Lesson 22 / 25

AI Agents With Tools

Language models that plan and act.

The agent idea, returned

Modern AI agents wrap a language model in a loop: it reads the goal and context, decides on an action (call a tool such as search, a calculator, a database or code execution), observes the result, and continues until done. This brings back the classic agent framework from the start of this course, with an LLM as the decision-maker. Agents can automate multi-step tasks, but they also compound errors, can be manipulated by malicious content (prompt injection) and need limits: narrow tool permissions, approval for risky actions, step budgets and evaluation.

An agent loop (sketch)

The classic perceive-decide-act cycle with an LLM. Not run here.

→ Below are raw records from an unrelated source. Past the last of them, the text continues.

/-- R33 to R35, R37, R138 and R268: what sets writes. A read-only register ignores it; release of a mask is evaluated at once outside a handler. -/
def Sys2Proof.Claims.SpecialRegisterWrites : Prop :=
  ∀ a s, CanIssue s →
    let x := s.rdS a
    let z := s.rdSS a
    let c := s.grp.task.ctx
    (∀ k : Fin 12, ∀ n : Fin 512, n.val = 0x10 + k.val → exec (.sets a n 0) s =
      .next ((past false s).modW fun w => if s.inHandler then maskSet k x w else released k (maskSet k x w))) ∧
    (∀ h : Fin 4, ∀ n : Fin 512, n.val = 0x1C + h.val → exec (.sets a n 0) s = .next ((past false s).modW fun w => { w with h := w.h.set h.val z })) ∧
    exec (.sets a (special 0x20) 0) s = .next ((past false s).modCore s.grp.core fun k => { k with tagmap := k.tagmap &&& ~~~(z &&& s.grp.tags) }) ∧
    exec (.sets a (special 0x21) 0) s = .next ((past false s).modW fun w => { w with fairness := max 8 (min (x.setWidth 11).toNat 1024) }) ∧
    exec (.sets a (special 0x30) 0) s = .next ((past false s).modCtx c fun k => { k with quota := if x = 0 then 1 else min x.toNat k.ceiling }) ∧
    (s.privileged = true → exec (.sets a (special 0x32) 0) s = .next ((past false s).modCtx c fun k =>
      let v := if x = 0 then 1 else min x.toNat 81920
      { k with ceiling := v, quota := min k.quota v })) ∧
    (s.inHandler = true →
      exec (.sets a (special 0x50) 0) s = .next ((past false s).modW fun w => { w with trapcause := x &&& 0x1FFF }) ∧
      exec (.sets a (special 0x52) 0) s = .next ((past false s).modW fun w => { w with trapmask := x &&& s.w.handlerLanes }) ∧
      exec (.sets a (special 0x53) 0) s = .next ((past false s).modW fun w => { w with trappc := z }) ∧
      exec (.sets a (special 0x54) 0) s = .next ((past false s).modW fun w =>
        { w with trapent := Lanes.ofFn fun l => if bit s.iss.run l then entryKept z else w.trapent[l] }) ∧
      (Within [.v a.val, .v (a.val + 1)] s → exec (.sets a (special 0x54) 1) s = .next ((past false s).modW fun w =>
        { w with trapent := Lanes.ofFn fun l => if bit s.iss.run l then entryKept (s.w.rdVV a l) else w.trapent[l] }))) ∧
    ∀ n : Fin 512, n.val ∈ [0x00, 0x01, 0x02, 0x03, 0x04, 0x05, 0x08, 0x22, 0x31, 0x40, 0x51, 0x60, 0x61] → exec (.sets a n 0) s = .next (past false s)

/-- R10, R66, R67 and R266: without privilege, or outside a handler, the instructions that need it raise the privilege trap at decode, with
every lane predicated off as well, and have no other effect. -/
def Sys2Proof.Claims.PrivilegeTrap : Prop :=
  ∀ s, CanIssue s → (∀ p ∈ s.w.pending, p.ordered = false) →
    (s.privileged = false → ∀ i ∈ privilegedOnes, exec i s = .next (decodeFaults 0x04 s)) ∧
    (s.inHandler = false → ∀ i ∈ handlerOnes, exec i s = .next (decodeFaults 0x04 s))

/-- R14 and R67: an instruction that names a lane register or a tile beyond the allotment raises the register-allotment fault at decode and has no
other effect, whether or not a lane is enabled. -/
def Sys2Proof.Claims.AllotmentFault : Prop :=
  ∀ s, CanIssue s →
    (∀ e ∈ arithTable .addB32 .addSatI32 .addSatN32 .subB32 .subSatI32 .subSatN32 .mulLoB32 .mulHiI32 .mulHiN32 .minI32 .minN32 .maxI32 .maxN32,
      ∀ d a b, (vregsOf s.grp.allot ≤ d.val ∨ vregsOf s.grp.allot ≤ a.val ∨ vregsOf s.grp.allot ≤ b.val) →
        exec (e.1 d a b) s = .next (decodeFaults 0x05 s)) ∧
    (∀ d a b, vregsOf s.grp.allot ≤ d.val + 1 → exec (.addB64 d a b) s = .next (decodeFaults 0x05 s)) ∧
    ∀ (t a : Fin 16) x y sel k side, tilesOf s.grp.allot ≤ t.val →
      exec (.mma t x y sel k) s = .next (decodeFaults 0x05 s) ∧ exec (.accZero t side) s = .next (decodeFaults 0x05 s) ∧
      exec (.accMov t a side) s = .next (decodeFaults 0x05 s)

/-- R57 to R59: inside the window of a pending instruction, an instruction that names its destination parks the lanes of the run with the
lookahead breach; once the window is used up the instruction waits, and a control instruction waits in any case. That the wait comes before every check of
the instruction, its allotment among them, is the model's choice (log entries 28 and 52). -/
def Obligations.LookaheadWindows : Prop :=
  ∀ s q, s.w.mode = .normal → s.iss.run ≠ 0 → s.iss.replay = none → s.stores = [] → s.w.pending = [q] → s.iss.run &&& ~~~q.lanes = 0 →
    ((∀ l, bit s.iss.run l = true → q.issued[l] < q.look) → ∀ d a b, (Reg.v d.val ∈ q.dests ∨ Reg.v a.val ∈ q.dests ∨ Reg.v b.val ∈ q.dests) →
      Within [.v a.val, .v b.val, .v d.val] s →
      exec (.addB32 d a b) s = .next (faultsAt false s.iss.run 0x06 (fun _ => at_ s) (laneSet s) s s)) ∧
    ((∀ l, bit s.iss.run l = true → q.issued[l] < q.look) → ∀ d a b, Reg.v d.val ∉ q.dests → Reg.v a.val ∉ q.dests → Reg.v b.val ∉ q.dests →
      Within [.v a.val, .v b.val, .v d.val] s →
      ∃ t, exec (.addB32 d a b) s = .next t ∧ (∀ l, bit (laneSet s) l = true → t.w.rdV d l = s.w.rdV a l + s.w.rdV b l) ∧
        t.w.pending = [{ q with issued := Lanes.ofFn fun l => if bit s.iss.run l then q.issued[l] + 1 else q.issued[l] }]) ∧
    ((∃ l, bit s.iss.run l = true ∧ q.look ≤ q.issued[l]) → ∀ d a b,
      exec (.addB32 d a b) s = .next (s.modW fun w => { w with chosen := some s.iss })) ∧
    ∀ f c, exec (.br f) s = .next (s.modW fun w => { w with chosen := some s.iss }) ∧
      exec (.trap c) s = .next (s.modW fun w => { w with chosen := some s.iss })

end

namespace Sys2Proof.Claims
open Sys2Proof Sys2Proof.Machine

/-- Every stack presents all its channels and has no row retired and unspared, so that no base die refuses a write (R441, R442). -/
abbrev Served (s : State) : Prop := s.isais.length = 8 ∧ ∀ p ∈ s.isais, p.capability.extractLsb' 24 32 = ~~~0#32 ∧ p.retired = []

/-- What is pending can fault, and has accesses that have not performed, only in its own lanes. -/
abbrev FaultsOwn (s : State) : Prop :=
  ∀ p ∈ s.w.pending, (∀ f ∈ p.faults, bit p.lanes f.lane = true) ∧ ∀ r ∈ p.reach, bit p.lanes r.1 = true

/-- Every set of an L1 has a way to allocate: one that is empty, or a line that no miss-status entry is filling (R347). -/
abbrev FreeWays (c : Core) : Prop := ∀ n < 128, (c.l1.filter fun l => decide (l.line % 128 = n)).length < 8 ∨
  ∃ l ∈ c.l1, l.line % 128 = n ∧ ∀ m ∈ c.misses, m.sector / 256 ≠ l.line

/-- Memory is in its canonical form and nothing stands between the group's accesses and its bytes: no side band, alias, poison, sharer, fan-out,
migration or recalled lease, no non-temporal store, epilogue row or request at a peer of the wave that waits, no replayable node, miss-status entries
free for the sectors of one instruction (R173), a way to replace in every set of the L1 (R347), and only lines of device memory in L2. -/
abbrev AtRest (s : State) : Prop :=
  Mem.wf s.mem = true ∧ s.bands = [] ∧ s.aliases = [] ∧ s.poison = [] ∧ s.regions = [] ∧ s.fanOuts = [] ∧ s.die0.migrations = [] ∧ s.die1.migrations = [] ∧
    s.recalled = [] ∧ s.w.nt = [] ∧ s.grp.epilogues = [] ∧ (∀ r ∈ s.remotes, r.wave ≠ s.w.uid) ∧ s.grp.task.repl = false ∧
    (s.core s.grp.core).misses.length ≤ 192 ∧ FreeWays (s.core s.grp.core) ∧ (∀ e ∈ s.l2, e.line < 2 ^ 40) ∧ FaultsOwn s ∧ Served s

/-- The core's L1 holds no dirty byte, and its valid words are those of memory. -/
abbrev CleanL1 (s : State) : Prop := ∀ l ∈ (s.core s.grp.core).l1, ∀ w ∈ l.words,
  w.2.dirty = 0 ∧ (w.2.valid = true → w.2.val = BitVec.ofNat 32 (s.num w.1 4)) ∧ w.1 % 4 = 0

/-- The translation of an address for the group's context in a TLB, in the L1 TLB of its core (R385), and whether no TLB of the package holds one. -/
def cachedAt (u : TlbUnit) (s : State) (va : Nat) : Option TlbEntry :=
  s.tlb.find? fun e => e.unit == u && e.ctx == s.grp.task.ctx && e.page ≤ va && va < e.page + e.size
def cached (s : State) (va : Nat) : Option TlbEntry := cachedAt (.core s.grp.core) s va
def Uncached (s : State) (va : Nat) : Prop := ∀ e ∈ s.tlb, e.ctx = s.grp.task.ctx → va < e.page ∨ e.page + e.size ≤ va

/-- An access of n bytes at a virtual address goes to a physical address of device memory: a canonical, aligned address (R168) whose
translation a TLB holds for a coherent page of whole granules (R382), writable if the access writes (R383). -/
abbrev MappedAt (u : TlbUnit) (store : Bool) (n : Nat) (va : DWord) (pa : Nat) (s : State) : Prop :=
  va.toNat < 2 ^ 56 ∧ va.toNat % n = 0 ∧ pa % n = 0 ∧ pa < 2 ^ 48 ∧
    match cachedAt u s va.toNat with
    | some e => e.nc = false ∧ e.page % 2 ^ 19 = 0 ∧ e.size % 2 ^ 19 = 0 ∧ (store = true → e.w = true) ∧ pa = e.pa + (va.toNat - e.page)
    | none => False

/-- The same in the L1 TLB of the group's core. -/
abbrev Mapped (store : Bool) (n : Nat) (va : DWord) (pa : Nat) (s : State) : Prop := MappedAt (.core s.grp.core) store n va pa s

/-- A TLB maps every byte of a range, granule by granule (R385), to frames of device memory. -/
def Paged (u : TlbUnit) (store : Bool) (lo n : Nat) (frame : Nat → Nat) (s : State) : Prop :=
  ∀ q, lo ≤ q → q < lo + n →
    frame (q / 2 ^ 19) < 2 ^ 29 ∧ MappedAt u store 1 (BitVec.ofNat 64 q) (frame (q / 2 ^ 19) * 2 ^ 19 + q % 2 ^ 19) s

/-- The address of a lane: the pair d(b/2) plus the lane's signed offset (R168). -/
def globalAddr (s : State) (a : Fin 128) (b : Fin 32) (l : Fin 32) : DWord :=
  s.rdSS (b.castLE (by decide)) + (s.w.rdV a l).signExtend 64

/-- A value for the lanes of a mask, 0 elsewhere. -/
def perLane {α : Type} [Zero α] (m : Mask) (f : Fin 32 → α) : Lanes α := Lanes.ofFn fun l => if bit m l then f l else 0

/-- The lane loads with their size and extension (R171). -/
def loadTable : List ((Fin 128 → Fin 128 → Fin 32 → Fin 16 → Instr) × Nat × (Nat → Word)) :=
  [(.ldN8, 1, fun x => BitVec.ofNat 32 x), (.ldI8, 1, fun x => (BitVec.ofNat 8 x).signExtend 32), (.ldN16, 2, fun x => BitVec.ofNat 32 x),
   (.ldB32, 4, fun x => BitVec.ofNat 32 x)]

/-- The lane stores with their size and bytes (R171). -/
def storeTable : List ((Fin 128 → Fin 128 → Fin 32 → Instr) × Nat × (Wave → Fin 128 → Fin 32 → List Byte)) :=
  [(.stB8, 1, fun w v l => leBytes 1 (w.rdV v l).toNat), (.stB16, 2, fun w v l => leBytes 2 (w.rdV v l).toNat),
   (.stB32, 4, fun w v l => leBytes 4 (w.rdV v l).toNat), (.stB64, 8, fun w v l => leBytes 8 (w.rdVV v l).toNat)]

/-- Memory after lanes store in ascending lane order (R170). -/
def storedBy (m : Mem) (lanes : List (Fin 32)) (pa : Fin 32 → Nat) (bytes : Fin 32 → List Byte) : Mem :=
  lanes.foldl (fun m l => m.writes (pa l) (bytes l)) m

/-- Words read and rewritten one after another: the memory after, and the former values (R196, R197). -/
def rewrite (op : Word → Word → Word → Word) : List (Nat × Word × Word) → Mem → Mem × List Word
  | [], m => (m, [])
  | (a, x, y) :: t, m =>
    let old : Word := BitVec.ofNat 32 (leNat (m.bytes a 4))
    let r := rewrite op t (m.writes a (leBytes 4 (op old x y).toNat))
    (r.1, old :: r.2)
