-- ==== Sys2Proof/Laws/State.lean ====
section
/-! SUPPORT. One lemma for each field of the state under each update: what an update leaves alone and what it sets. -/

namespace Sys2Proof.Machine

state = {"goal": user_goal, "observations": []}
for step in range(MAX_STEPS):                      # budget: never loop forever
    action = llm_decide(state)                     # e.g. {"tool": "search", "args": {...}} or {"final": "..."}
    if "final" in action:
        return action["final"]
    if needs_approval(action):
        action = ask_human(action)                 # risky actions need a person
    result = run_tool(action)                      # tools with least privilege
    state["observations"].append(result)
return "stopped: step budget reached"

Budget every loop

Limit steps, tokens and time per task; an agent without limits can run up costs or repeat mistakes.

Quick check: What do modern AI agents add to a language model?

  • Removal of all safety limits
  • A larger font
  • A faster keyboard
  • A loop of deciding, calling tools and observing results
Answer

A loop of deciding, calling tools and observing results — Perceive, decide, act, with tools.